= Problem to work on =
As the answer, set down the lines below from the one containing "s.latch := rfl" through the one containing "s.thm := rfl", exactly and inclusively, and no others.

= Collected data =

-- ==== Sys2Proof/Certificates/Slice0/Obligations.lean ====
section
/-! DEFINITION. The statements for the provers, each formalising rules of the spec or what follows from them. -/

open Sys2Proof Sys2Proof.Machine


/-! ## The machine -/

/-- Row text: a step is the front command's meaning on the rest of the queue; with nothing queued the device does what one core cycle of its clocks
does on its own (the model's choice, log entry 3). -/
def Obligations.StepRunsFrontCommand : Prop :=
  ∀ (c : Instr) (rest : List Instr) (s : State),
    step (s.withPending (c :: rest)) = exec c (s.withPending rest) ∧
    step (s.withPending []) = .next (idleCycle (s.withPending []))

/-- R84, R135, R207, R262, R378, R467, R504, R511, R530, R547, R573, R577, R591: the reset column of the register tables, read through the
registers; the cores' and the spindles' registers read 0; nothing waits; memory is in its canonical form. The model's own choices that it rests on
are in log entries 9, 10, 12 and 13. -/
def Obligations.ResetState : Prop :=
  let r := State.reset
  let word := fun (o : Nat) (v : BitVec 32) => regWord o r = v
  word 0x8 1 ∧ word 0xC 0 ∧ word 0x100 0 ∧ word 0x104 0 ∧ word 0x100000 0x0000F000 ∧ word 0x100004 0 ∧
  word 0x34000 0 ∧ word 0x34004 0x00FF0000 ∧ word 0x34008 0x00FF0000 ∧ (∀ n < 16, word (0x34040 + 4 * n) 0) ∧ 
  (∀ k < 1024, word (0x30000 + 4 * k) (if isPulse k || decide (896 ≤ k) then 0x00400000 else 0)) ∧
  word 0x70000 0 ∧ word 0x70004 0 ∧ word 0x70010 49152 ∧ word 0x60008 100 ∧ (∀ g < 32, word (0x60100 + 8 * g) 0x100C03E8 ∧ word (0x60104 + 8 * g) 0) ∧
  word 0x80004 0x0050005F ∧ word 0x50010 1 ∧ word 0x2200004 0x3F ∧
  (∀ n < 4, word (0xA0040 + 0x10000 * n) 2 ∧ word (0xA0044 + 0x10000 * n) 8 ∧ word (0xA0048 + 0x10000 * n) 4 ∧
    word (0xA004C + 0x10000 * n) 16 ∧ word (0xA0050 + 0x10000 * n) 1) ∧
  (∀ c < 128, word (0x1000000 + 0x10000 * c) 0x1080) ∧ (∀ p < 8, word (0x400000 + 0x10000 * p) 3) ∧
  (∀ (e : Engine) (g : BitVec 6) (v : BitVec 4), regG r e g = 0 ∧ regV r e v = 0) ∧
  (∀ n, (coreOf r n).ie = false ∧ (coreOf r n).resv = none ∧ (coreOf r n).tvec = 0) ∧
  r.tables.cmds = [] ∧ r.pending = [] ∧ memOk r

/-- R97, R103, R105: slot words written out from the formats and the opcode table. -/
def Obligations.SlotWordsRead : Prop :=
  decodeSlot 0x00000000 = (false, 0, some .nop) ∧
  decodeSlot 0x00208418 = (false, 0, some (.add 1 2 3)) ∧
  decodeSlot 0x06628DFF = (false, 0, some (.ldd 5 6 0x1FF)) ∧
  decodeSlot 0x08024684 = (false, 0, some (.vlog 1 2 3 4 4)) ∧
  decodeSlot 0x0C062800 = (false, 0, some (.spush 3 1 2)) ∧
  decodeSlot 0xDE1FFFFD = (true, 5, some (.br 0x1FFFFD)) ∧
  decodeSlot 0x044C9280 = (false, 0, some (.cmplt 3 9 10)) ∧
  decodeSlot 0x05253600 = (false, 0, some (.plog 1 2 3 3)) ∧
  decodeSlot 0x0A043E00 = (false, 0, some (.vmovg 2 7 3)) ∧
  decodeSlot 0x0E820003 = (false, 0, some (.mfsr 4 3)) ∧
  decodeSlot 0x0F200000 = (false, 0, none)

/-- R102, R103, R105: no bit of an encoding is dropped: decoding the slot word of any instruction under any guard gives back the guard and the
instruction, with every operand at every value its field admits. -/
def Obligations.SlotWordRoundTrip : Prop :=
  ∀ (pn : Bool) (pr : BitVec 3) (op : Op), decodeSlot (encodeSlot pn pr op) = (pn, pr, some op)

/-- Every step, the idle cycle among them, keeps SRAM and DRAM in canonical form (the model's form, log entry 13). Every command completes in every
state, but for a sample or a trip of a sensor the device does not have (R579, R580), which stops; no command is refused. -/
def Obligations.StepKeepsMemory : Prop :=
  let absent : Instr → Prop := fun i => match i with
    | .sensorSample n _ => 28 < n.toNat
    | .comparatorTrip n => 27 < n.toNat
    | _ => False
  (∀ (s t : State), memOk s → step s = .next t → memOk t) ∧
    ∀ (i : Instr) (s : State), (¬ absent i → ∃ t, exec i s = .next t) ∧ (absent i → exec i s = .fault .noSuchUnit)

/-! ## Instructions: guards, control flow, traps (R97–R102, R107–R110, R130, R143–R147) -/

/-- R102: the guard. An instruction executes when p[PR] XOR PN is 1; one that does not has no effect at all, whatever it is, in whatever slot: what
its bundle leaves is what a NOP leaves; one that does has the effect it has unguarded; bit 31 of a slot word is PN and bits 30:28 are PR; with PR 0
the guard is 1 exactly when PN is 0. A NOP that executes has no effect either (R105). -/
def Obligations.GuardsAndNop : Prop :=
  ∀ (x : Iss) (a : Act) (d : BitVec 6) (i : BitVec 15) (s : State), ready s x.eng → x.prog = .ok →
    let guard := xor (regP s x.eng x.pr) x.pn
    let nothing := fun (t : State) => match x.eng with
      | .spindle n => t = spnStep n.toNat .seq id s
      | .core n => ∃ k : BitVec 64, k ≠ 0 ∧ t = coreStep n.toNat .seq k id s
    (guard = false → nothing (issueOne x a s)) ∧
    (guard = true → x.slot.toNat < 2 → writesG (.movi x d i) x s d (i.signExtend 64) 1) ∧
    (guard = true → issueOne x a s = issueOne { x with pn := false, pr := 0 } a s) ∧
    (x.pr = 0 → guard = !x.pn) ∧
    (∀ w : BitVec 32, (decodeSlot w).1 = w.getLsbD 31 ∧ (decodeSlot w).2.1 = (w >>> 28).setWidth 3) ∧
    ∃ t, exec (.nop x) s = .next t ∧ nothing t
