@[simp] theorem modCore_varB : (modCore n f s).varB = s.varB := rfl
@[simp] theorem modCore_draws : (modCore n f s).draws = s.draws := rfl
@[simp] theorem modCore_now : (modCore n f s).now = s.now := rfl
@[simp] theorem modCore_bus : (modCore n f s).bus = s.bus := rfl
@[simp] theorem modCore_latch : (modCore n f s).latch = s.latch := rfl
@[simp] theorem modCore_reel : (modCore n f s).reel = s.reel := rfl
@[simp] theorem modCore_spindles : (modCore n f s).spindles = s.spindles := rfl
@[simp] theorem modCore_lanes : (modCore n f s).lanes = s.lanes := rfl
@[simp] theorem modCore_evr : (modCore n f s).evr = s.evr := rfl
@[simp] theorem modCore_fcr : (modCore n f s).fcr = s.fcr := rfl
@[simp] theorem modCore_thm : (modCore n f s).thm = s.thm := rfl
@[simp] theorem modCore_intc : (modCore n f s).intc = s.intc := rfl
@[simp] theorem modCore_watch : (modCore n f s).watch = s.watch := rfl
@[simp] theorem modCore_memp : (modCore n f s).memp = s.memp := rfl
@[simp] theorem modCore_dma : (modCore n f s).dma = s.dma := rfl
@[simp] theorem modCore_bac : (modCore n f s).bac = s.bac := rfl
@[simp] theorem modCore_sys : (modCore n f s).sys = s.sys := rfl
@[simp] theorem modCore_clk : (modCore n f s).clk = s.clk := rfl
@[simp] theorem modCore_pwr : (modCore n f s).pwr = s.pwr := rfl
@[simp] theorem modCore_span : (modCore n f s).span = s.span := rfl
@[simp] theorem modCore_store : (modCore n f s).store = s.store := rfl
@[simp] theorem modCore_pins : (modCore n f s).pins = s.pins := rfl
@[simp] theorem modCore_ports : (modCore n f s).ports = s.ports := rfl
@[simp] theorem modCore_xpt : (modCore n f s).xpt = s.xpt := rfl
@[simp] theorem modCore_tables : (modCore n f s).tables = s.tables := rfl
@[simp] theorem modCore_tasks : (modCore n f s).tasks = s.tasks := rfl
@[simp] theorem modCore_ctrls : (modCore n f s).ctrls = s.ctrls := rfl
@[simp] theorem modCore_mgmt : (modCore n f s).mgmt = s.mgmt := rfl
@[simp] theorem modCore_piers : (modCore n f s).piers = s.piers := rfl
@[simp] theorem modCore_media : (modCore n f s).media = s.media := rfl
@[simp] theorem modCore_ciph : (modCore n f s).ciph = s.ciph := rfl
@[simp] theorem modCore_vct : (modCore n f s).vct = s.vct := rfl
@[simp] theorem modCore_drcs : (modCore n f s).drcs = s.drcs := rfl
@[simp] theorem modCore_mem : (modCore n f s).mem = s.mem := rfl
@[simp] theorem modCore_poison : (modCore n f s).poison = s.poison := rfl
@[simp] theorem modCore_unc : (modCore n f s).unc = s.unc := rfl
@[simp] theorem modCore_pending : (modCore n f s).pending = s.pending := rfl

@[simp] theorem coreOf_modCore_same : coreOf (modCore n f s) n = f (coreOf s n) := mget_mmod_same _ _ _ _
theorem coreOf_modCore_other {m : Nat} (h : m ≠ n) : coreOf (modCore n f s) m = coreOf s m := mget_mmod_other _ h _ _

end modCore_laws

/-! ## modPort -/

section modPort_laws
variable (n : Nat) (f : Port → Port) (s : State)
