-- ==== Sys2Proof/Tests/Slice0.lean ====
section
/-! SUPPORT. Tests: WellFormed refuses an ill-formed command for each of its checks; slot words and bundles written out from the
encoding tables of R97 to R105 decode as they should; and for each statement with hypotheses a state and operands that meet them
(`witness_<Statement>…`), clause by clause at a boundary of its range. Each state is small and built by a helper. -/

namespace Sys2Proof.Tests

set_option Elab.async false

open Sys2Proof.Machine

/-! ## WellFormed -/

theorem test_sensor_29_refused : WellFormed (.sensorSample 29 0) = false ∧ WellFormed (.sensorSample 28 0) = true := by decide

theorem test_comparator_28_refused : WellFormed (.comparatorTrip 28) = false ∧ WellFormed (.comparatorTrip 27) = true := by decide

theorem test_rail_6_refused : WellFormed (.railOutOfRegulation 6 0) = false ∧ WellFormed (.railOutOfRegulation 5 0) = true := by decide

theorem test_pins_not_neighbours_refused :
    WellFormed (.pinTestComplete 0 3 17 19) = false ∧ WellFormed (.pinTestComplete 0 3 17 21) = true ∧ WellFormed (.pinTestComplete 0 1 33 0) = false ∧
    WellFormed (.pinTestComplete 0 1 32 0) = true := by decide

theorem test_three_bad_copies_refused (x : Iss) (v : BitVec 4) (p : BitVec 3) :
    WellFormed (.lockAcquire x v p 3) = false ∧ WellFormed (.lockAcquire x v p 2) = true := ⟨rfl, rfl⟩

theorem test_long_payloads_refused :
    WellFormed (.imageData 0 0 0 (List.replicate 1048569 0)) = false ∧ WellFormed (.registerWrite 0 0 0 (List.replicate 262142 0)) = false ∧
    WellFormed (.internalCommand 0 0 0 (List.replicate 1048513 0)) = false ∧
    WellFormed (.boardDescription 0 0 (List.replicate 262145 0)) = false ∧ WellFormed (.tlsRecord 0 (List.replicate 65541 0)) = false := by
  simp only [WellFormed, maxPayload, recordFits, List.length_replicate]; decide

theorem test_longest_payloads_accepted :
    WellFormed (.imageData 0 0 0 (List.replicate 1048568 0)) = true ∧ WellFormed (.registerWrite 0 0 0 (List.replicate 262141 0)) = true ∧
    WellFormed (.internalCommand 0 0 0 (List.replicate 1048512 0)) = true ∧
    WellFormed (.boardDescription 0 0 (List.replicate 262144 0)) = true ∧ WellFormed (.tlsRecord 0 (List.replicate 65540 0)) = true := by
  simp only [WellFormed, maxPayload, recordFits, List.length_replicate]; decide

/-! ## Engines -/

/-- Spindle 5 of a running deck, about to issue the bundle at 0, changed as `f` says. -/
def spinning (f : Spindle → Spindle := id) : State :=
  { reel := { run := true, deck := 1 }, spindles := [(5, f { state := 1, a1 := 16, a2 := 32 })] }

/-- Core 2 running in supervisor mode at the start of SRAM, changed as `f` says. -/
def corely (f : CoreSt → CoreSt := id) : State :=
  { cores := [(2, f { running := true, priv := true, a0 := 0x10000000, a1 := 0x10000010, a2 := 0x10000020 })] }

/-- An unguarded instruction of spindle 5 in a slot. -/
def on5 (slot : BitVec 2) : Iss := { eng := .spindle 5, slot := slot }

/-- An unguarded instruction of core 2 in a slot. -/
def on2 (slot : BitVec 2) : Iss := { eng := .core 2, slot := slot }

theorem witness_spnReady (f : Spindle → Spindle) (h : f { state := 1, a1 := 16, a2 := 32 } = { state := 1, a1 := 16, a2 := 32 }) :
    spnReady (spinning f) 5 := by
  unfold spinning; rw [h]; exact ⟨rfl, rfl, rfl, by decide, by decide, rfl⟩

theorem witness_spindle_issuable : issuable (on5 0) [0] (spinning) ∧ issuable (on5 0) [0, 1] (spinning) ∧ issuable (on5 1) [0, 1] (spinning) ∧
    issuable (on5 1) [1] (spinning) ∧ issuable (on5 1) [1, 3] (spinning) ∧ issuable (on5 3) [1, 3] (spinning) ∧
    issuable (on5 2) [2] (spinning) ∧ issuable (on5 3) [2, 3] (spinning) ∧ issuable (on5 3) [0, 2, 3] (spinning) := by
  have r : ready (spinning) (.spindle 5) := witness_spnReady id rfl
  exact ⟨⟨r, rfl, by decide, rfl⟩, ⟨r, rfl, by decide, rfl⟩, ⟨r, rfl, by decide, rfl⟩, ⟨r, rfl, by decide, rfl⟩, ⟨r, rfl, by decide, rfl⟩,
    ⟨r, rfl, by decide, rfl⟩, ⟨r, rfl, by decide, rfl⟩, ⟨r, rfl, by decide, rfl⟩, ⟨r, rfl, by decide, rfl⟩⟩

= The completed task =
@[simp] theorem modCore_latch : (modCore n f s).latch = s.latch := rfl
@[simp] theorem modCore_reel : (modCore n f s).reel = s.reel := rfl
@[simp] theorem modCore_spindles : (modCore n f s).spindles = s.spindles := rfl
@[simp] theorem modCore_lanes : (modCore n f s).lanes = s.lanes := rfl
@[simp] theorem modCore_evr : (modCore n f s).evr = s.evr := rfl
@[simp] theorem modCore_fcr : (modCore n f s).fcr = s.fcr := rfl
@[simp] theorem modCore_thm : (modCore n f s).thm = s.thm := rfl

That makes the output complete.